* **EXERCISE**: Give back exactly the lines of the material below, starting with the line with "unfold Config.WF Config.wellFormed Config.bytesOk" and going on through the line with "exact h.1.1.2".

== RECORDS SHOWN ==

-- ==== Sys2Proof/Laws/Mapper.lean ====
section
/-! SUPPORT. What FIELD_DECODE and FIELD_ENCODE accept, give and raise. -/

namespace Sys2Proof.Machine

/-! ### What well-formedness gives -/

theorem Config.WF.schema {c : Config} (h : c.WF) : schemaWellFormed c.spanBits c.schema = true := by
  unfold Config.WF Config.wellFormed at h
  simp only [Bool.and_eq_true] at h
  exact h.2

theorem Config.WF.bufMax {c : Config} (h : c.WF) : c.frameLenFixed ≤ c.bufMax := by
  unfold Config.WF Config.wellFormed Config.bufMaxOk at h
  simp only [Bool.and_eq_true, decide_eq_true_eq] at h
  exact h.1.2

theorem Config.WF.ident {c : Config} (h : c.WF) : ∀ b ∈ c.ident, b.toNat ≤ 0x7F := by
  unfold Config.WF Config.wellFormed Config.bytesOk at h
  simp only [Bool.and_eq_true, decide_eq_true_eq, List.all_eq_true] at h
  exact h.1.1.1.1.2.1.1

theorem Config.WF.region {c : Config} (h : c.WF) : c.ckLo ≤ c.ckHi ∧ c.ckHi ≤ c.ckBufLen := by
  unfold Config.WF Config.wellFormed Config.regionOk at h
  simp only [Bool.and_eq_true, decide_eq_true_eq] at h
  exact h.1.1.2

theorem schemaWellFormed_entry {span : Nat} {es : List Entry} (h : schemaWellFormed span es = true) {e : Entry}
    (he : e ∈ es) : e.sizeOk = true ∧ e.nameOk = true ∧ e.consOk = true := by
  unfold schemaWellFormed at h
  simp only [Bool.and_eq_true, List.all_eq_true] at h
  exact ⟨h.1.1.1.1.1 e he, h.1.1.1.1.2 e he, h.1.1.2 e he⟩

theorem schemaWellFormed_tiles {span : Nat} {es : List Entry} (h : schemaWellFormed span es = true) :
    tilesFrom span 0 es = true := by
  unfold schemaWellFormed at h
  simp only [Bool.and_eq_true] at h
  exact h.1.2

theorem schemaWellFormed_length {span : Nat} {es : List Entry} (h : schemaWellFormed span es = true) :
    1 ≤ es.length ∧ es.length ≤ 0xFFFE := by
  unfold schemaWellFormed schemaLengthOk at h
  simp only [Bool.and_eq_true, decide_eq_true_eq] at h
  exact h.2

theorem namesDistinct_iff {ks : List Name} : namesDistinct ks = true ↔ ks.Nodup := by
  induction ks with
  | nil => simp [namesDistinct]
  | cons k ks ih => simp [namesDistinct, ih]

theorem schemaWellFormed_names {span : Nat} {es : List Entry} (h : schemaWellFormed span es = true) :
    (schemaNames es).Nodup := by
  unfold schemaWellFormed at h
  simp only [Bool.and_eq_true] at h
  exact namesDistinct_iff.mp h.1.1.1.2

theorem Entry.width_bounds {e : Entry} (h : e.sizeOk = true) : 1 ≤ e.width ∧ e.width ≤ 32 := by
  unfold Entry.sizeOk at h
  simp only [Bool.and_eq_true, decide_eq_true_eq] at h
  exact h.1

theorem Entry.count_one {e : Entry} (h : e.sizeOk = true) (hk : e.kind ≠ .array) : e.count = 1 := by
  unfold Entry.sizeOk at h
  simp only [Bool.and_eq_true] at h
  cases hke : e.kind <;> simp [hke] at h hk
  · exact h.2
  · exact h.2

theorem Entry.name_none {e : Entry} (h : e.nameOk = true) (hk : e.kind = .reserved) : e.name = none := by
  unfold Entry.nameOk at h
  simpa [hk] using h

theorem Entry.name_some {e : Entry} (h : e.nameOk = true) (hk : e.kind ≠ .reserved) : ∃ k, e.name = some k := by
  unfold Entry.nameOk at h
  cases hke : e.kind <;> simp [hke] at h hk <;> exact Option.isSome_iff_exists.mp h

theorem Constraint.admits_iff {cons : Constraint} {v : Int} :
    Constraint.admits cons v = true ↔ Constraint.Holds cons v := by
  cases cons <;> simp [Constraint.admits, Constraint.Holds]

/-- A value a well-formed entry's constraint admits fits the entry's width (10_state R42 condition 3). -/
theorem Entry.holds_fits {e : Entry} (h : e.consOk = true) (hk : e.kind ≠ .reserved) {v : Int}
    (hv : Constraint.Holds e.cons v) : 0 ≤ v ∧ v.toNat < 2 ^ e.width := by
  have h2 := Nat.two_pow_pos e.width
  unfold Entry.consOk at h
  cases hc : e.cons with
  | none => cases hke : e.kind <;> simp [hke, hc] at h hk
  | range lo hi =>
    have h' : lo ≤ hi ∧ hi ≤ 2 ^ e.width - 1 := by
      cases hke : e.kind <;> simp [hke, hc] at h hk <;> exact h
    rw [hc] at hv
    obtain ⟨h3, h4⟩ := hv
    omega
  | enum ms =>
    have h' : ∀ m ∈ ms, m ≤ 2 ^ e.width - 1 := by
      cases hke : e.kind <;> simp [hke, hc] at h hk <;> exact h.2
    rw [hc] at hv
    obtain ⟨m, hm, rfl⟩ := hv
    have := h' m hm
    omega

theorem Entry.kind_reserved_iff {e : Entry} (h : e.consOk = true) : e.kind = .reserved ↔ e.cons = .none := by
  unfold Entry.consOk at h
  cases hk : e.kind <;> cases hc : e.cons <;> simp [hk, hc] at h ⊢

/-- The entries from bit `pos` on: each lies between `pos` and the span's end. -/
theorem tilesFrom_bounds {span pos : Nat} {es : List Entry} (h : tilesFrom span pos es = true) :
    pos ≤ span ∧ ∀ e ∈ es, pos ≤ e.off ∧ e.off + e.width * e.count ≤ span := by
  induction es generalizing pos with
  | nil => simp [tilesFrom] at h; simp [h]
  | cons e es ih =>
    simp only [tilesFrom, Bool.and_eq_true, decide_eq_true_eq] at h
    obtain ⟨h1, h2⟩ := ih h.2
    refine ⟨by omega, ?_⟩
    intro e' he'
    rcases List.mem_cons.mp he' with rfl | he'
    · omega
    · have := h2 e' he'
      omega

/-- Every bit from `pos` to the span's end lies in an entry (10_state R42 condition 4). -/
theorem tilesFrom_cover {span pos : Nat} {es : List Entry} (h : tilesFrom span pos es = true) (i : Nat)
    (h1 : pos ≤ i) (h2 : i < span) : ∃ e ∈ es, e.off ≤ i ∧ i < e.off + e.width * e.count := by
  induction es generalizing pos with
  | nil => simp [tilesFrom] at h; omega
  | cons e es ih =>
    simp only [tilesFrom, Bool.and_eq_true, decide_eq_true_eq] at h
    by_cases hi : i < pos + e.width * e.count
    · exact ⟨e, List.mem_cons_self, by omega, by omega⟩
    · obtain ⟨e', he', h3⟩ := ih h.2 (by omega)
      exact ⟨e', List.mem_cons_of_mem _ he', h3⟩

/-- A bit of an entry's span is a bit of one of its elements (43_field_mapper R160). -/
theorem entry_bit_elem {e : Entry} (i : Nat) (hw : 1 ≤ e.width) (h1 : e.off ≤ i)
    (h2 : i < e.off + e.width * e.count) :
    ∃ k, k < e.count ∧ elemOff e k ≤ i ∧ i < elemOff e k + e.width := by
  refine ⟨(i - e.off) / e.width, ?_, ?_, ?_⟩
  · exact Nat.div_lt_of_lt_mul (by omega)
  · unfold elemOff
    have := Nat.div_mul_le_self (i - e.off) e.width
    omega
  · unfold elemOff
    have := Nat.lt_div_mul_add (a := i - e.off) (b := e.width) (by omega)
    omega

theorem elemOff_bounds {e : Entry} {k : Nat} (hk : k < e.count) :
    e.off ≤ elemOff e k ∧ elemOff e k + e.width ≤ e.off + e.width * e.count := by
  unfold elemOff
  have : (k + 1) * e.width ≤ e.count * e.width := Nat.mul_le_mul_right _ hk
  rw [Nat.succ_mul, Nat.mul_comm e.count] at this
  omega

theorem elemVal_lt (S : List Byte) (e : Entry) (k : Nat) : elemVal S e k < 2 ^ e.width := getBits_lt _ _ _

/-! ### FIELD_DECODE -/

theorem checkValue_ok_iff {j k : Nat} {e : Entry} {v : Int} {x : Unit} :
    checkValue j e k v = .ok x ↔ Constraint.Holds e.cons v := by
  unfold checkValue
  rw [← Constraint.admits_iff]
  split <;> simp_all

theorem checkValue_error_iff {j k : Nat} {e : Entry} {v : Int} {err : ErrorRecord} :
    checkValue j e k v = .error err ↔ ¬ Constraint.Holds e.cons v ∧ err = valueError j e k v := by
  unfold checkValue
  rw [← Constraint.admits_iff]
  split
  · rename_i h
    simp [h]
  · rename_i h
    simp only [Except.error.injEq, h, Bool.false_eq_true, not_false_eq_true, true_and]
    exact eq_comm

theorem decodeElems_ok_iff {S : List Byte} {j : Nat} {e : Entry} {k n : Nat} {vs : List Int} :
    decodeElems S j e k n = .ok vs ↔
      (∀ i, k ≤ i → i < k + n → Constraint.Holds e.cons (elemVal S e i)) ∧
        vs = (List.range' k n).map (fun i => (elemVal S e i : Int)) := by
  induction n generalizing k vs with
  | zero =>
    simp only [decodeElems, List.range'_zero, List.map_nil]
    constructor
    · intro h; cases h; exact ⟨fun i h1 h2 => by omega, rfl⟩
    · rintro ⟨-, rfl⟩; rfl
  | succ n ih =>
    unfold decodeElems
    split
    · rename_i err he
      simp only [reduceCtorEq, false_iff, not_and]
      intro h
      exact absurd (h k (by omega) (by omega)) (checkValue_error_iff.mp he).1
    · rename_i x hok
      have hk := checkValue_ok_iff.mp hok
      rw [List.range'_succ, List.map_cons]
      constructor
      · intro h
        cases hr : decodeElems S j e (k + 1) n with
        | error err => rw [hr] at h; cases h
        | ok ws =>
          rw [hr] at h
          obtain ⟨h1, h2⟩ := ih.mp hr
          cases h
          refine ⟨?_, by rw [h2]⟩
          intro i hi1 hi2
          by_cases hik : i = k
          · subst hik; exact hk
          · exact h1 i (by omega) (by omega)
      · rintro ⟨h1, rfl⟩
        rw [ih.mpr ⟨fun i hi1 hi2 => h1 i (by omega) (by omega), rfl⟩]
        rfl

theorem decodeElems_error {S : List Byte} {j : Nat} {e : Entry} {k n i : Nat} (h1 : k ≤ i) (h2 : i < k + n)
    (hb : ∀ i', k ≤ i' → i' < i → Constraint.Holds e.cons (elemVal S e i'))
    (hf : ¬ Constraint.Holds e.cons (elemVal S e i)) :
    decodeElems S j e k n = .error (valueError j e i (elemVal S e i)) := by
  induction n generalizing k with
  | zero => omega
  | succ n ih =>
    unfold decodeElems
    by_cases hik : k = i
    · subst hik
      rw [checkValue_error_iff.mpr ⟨hf, rfl⟩]
    · rw [checkValue_ok_iff (x := ()).mpr (hb k (by omega) (by omega))]
      simp only
      rw [ih (by omega) (by omega) (fun i' h3 h4 => hb i' (by omega) h4)]
      rfl

theorem decodeElems_error_kind {S : List Byte} {j : Nat} {e : Entry} {k n : Nat} {err : ErrorRecord}
    (h : decodeElems S j e k n = .error err) : ∃ i v, err = valueError j e i v := by
  induction n generalizing k with
  | zero => simp [decodeElems] at h
  | succ n ih =>
    unfold decodeElems at h
    split at h
    · rename_i err' he
      cases h
      exact ⟨_, _, (checkValue_error_iff.mp he).2⟩
    · cases hr : decodeElems S j e (k + 1) n with
      | error err' => rw [hr] at h; cases h; exact ih hr
      | ok ws => rw [hr] at h; cases h

/-- The patch after one entry. -/
def putEntry (S : List Byte) (m : Patch) (e : Entry) : Patch :=
  match e.kind with
  | .reserved => m
  | .scalar => putNamed m e.name (entryValue S e)
  | .array => putNamed m e.name (entryValue S e)

theorem decodeEntry_ok_iff {c : Config} {S : List Byte} {j : Nat} {e : Entry} {m m' : Patch} :
    decodeEntry c S j e m = .ok m' ↔ EntryDecodes c S e ∧ m' = putEntry S m e := by
  unfold decodeEntry EntryDecodes putEntry entryValue
  cases hk : e.kind with
  | reserved =>
    simp only
    split
    · rename_i h
      simp only [reduceCtorEq, false_iff, not_and]
      intro h'
      exact absurd (h' h.1) h.2
    · rename_i h
      constructor
      · intro h'; cases h'
        refine ⟨fun hp => ?_, rfl⟩
        by_contra hne
        exact h ⟨hp, hne⟩
      · rintro ⟨-, rfl⟩; rfl
  | scalar =>
    simp only
    cases hc : checkValue j e 0 (elemVal S e 0) with
    | error err =>
      simp only [Except.map, reduceCtorEq, false_iff, not_and]
      intro h
      exact absurd h (checkValue_error_iff.mp hc).1
    | ok x =>
      have := checkValue_ok_iff.mp hc
      simp only [Except.map, Except.ok.injEq]
      constructor
      · rintro rfl; exact ⟨this, rfl⟩
      · rintro ⟨-, rfl⟩; rfl
  | array =>
    simp only
    cases hc : decodeElems S j e 0 e.count with
    | error err =>
      simp only [Except.map, reduceCtorEq, false_iff, not_and]
      intro h
      have := (decodeElems_ok_iff (j := j) (vs := (List.range' 0 e.count).map (fun i => (elemVal S e i : Int)))).mpr
        ⟨fun i _ hi => h i (by omega), rfl⟩
      rw [this] at hc
      cases hc
    | ok vs =>
      obtain ⟨h1, rfl⟩ := decodeElems_ok_iff.mp hc
      simp only [Except.map, Except.ok.injEq, ← List.range_eq_range']
      constructor
      · rintro rfl; exact ⟨fun k hk' => h1 k (by omega) (by omega), rfl⟩
      · rintro ⟨-, rfl⟩; rfl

===

* **EXERCISE RESULT**:
  unfold Config.WF Config.wellFormed Config.bytesOk at h
  simp only [Bool.and_eq_true, decide_eq_true_eq, List.all_eq_true] at h
  exact h.1.1.1.1.2.1.1

theorem Config.WF.region {c : Config} (h : c.WF) : c.ckLo ≤ c.ckHi ∧ c.ckHi ≤ c.ckBufLen := by
  unfold Config.WF Config.wellFormed Config.regionOk at h
  simp only [Bool.and_eq_true, decide_eq_true_eq] at h
  exact h.1.1.2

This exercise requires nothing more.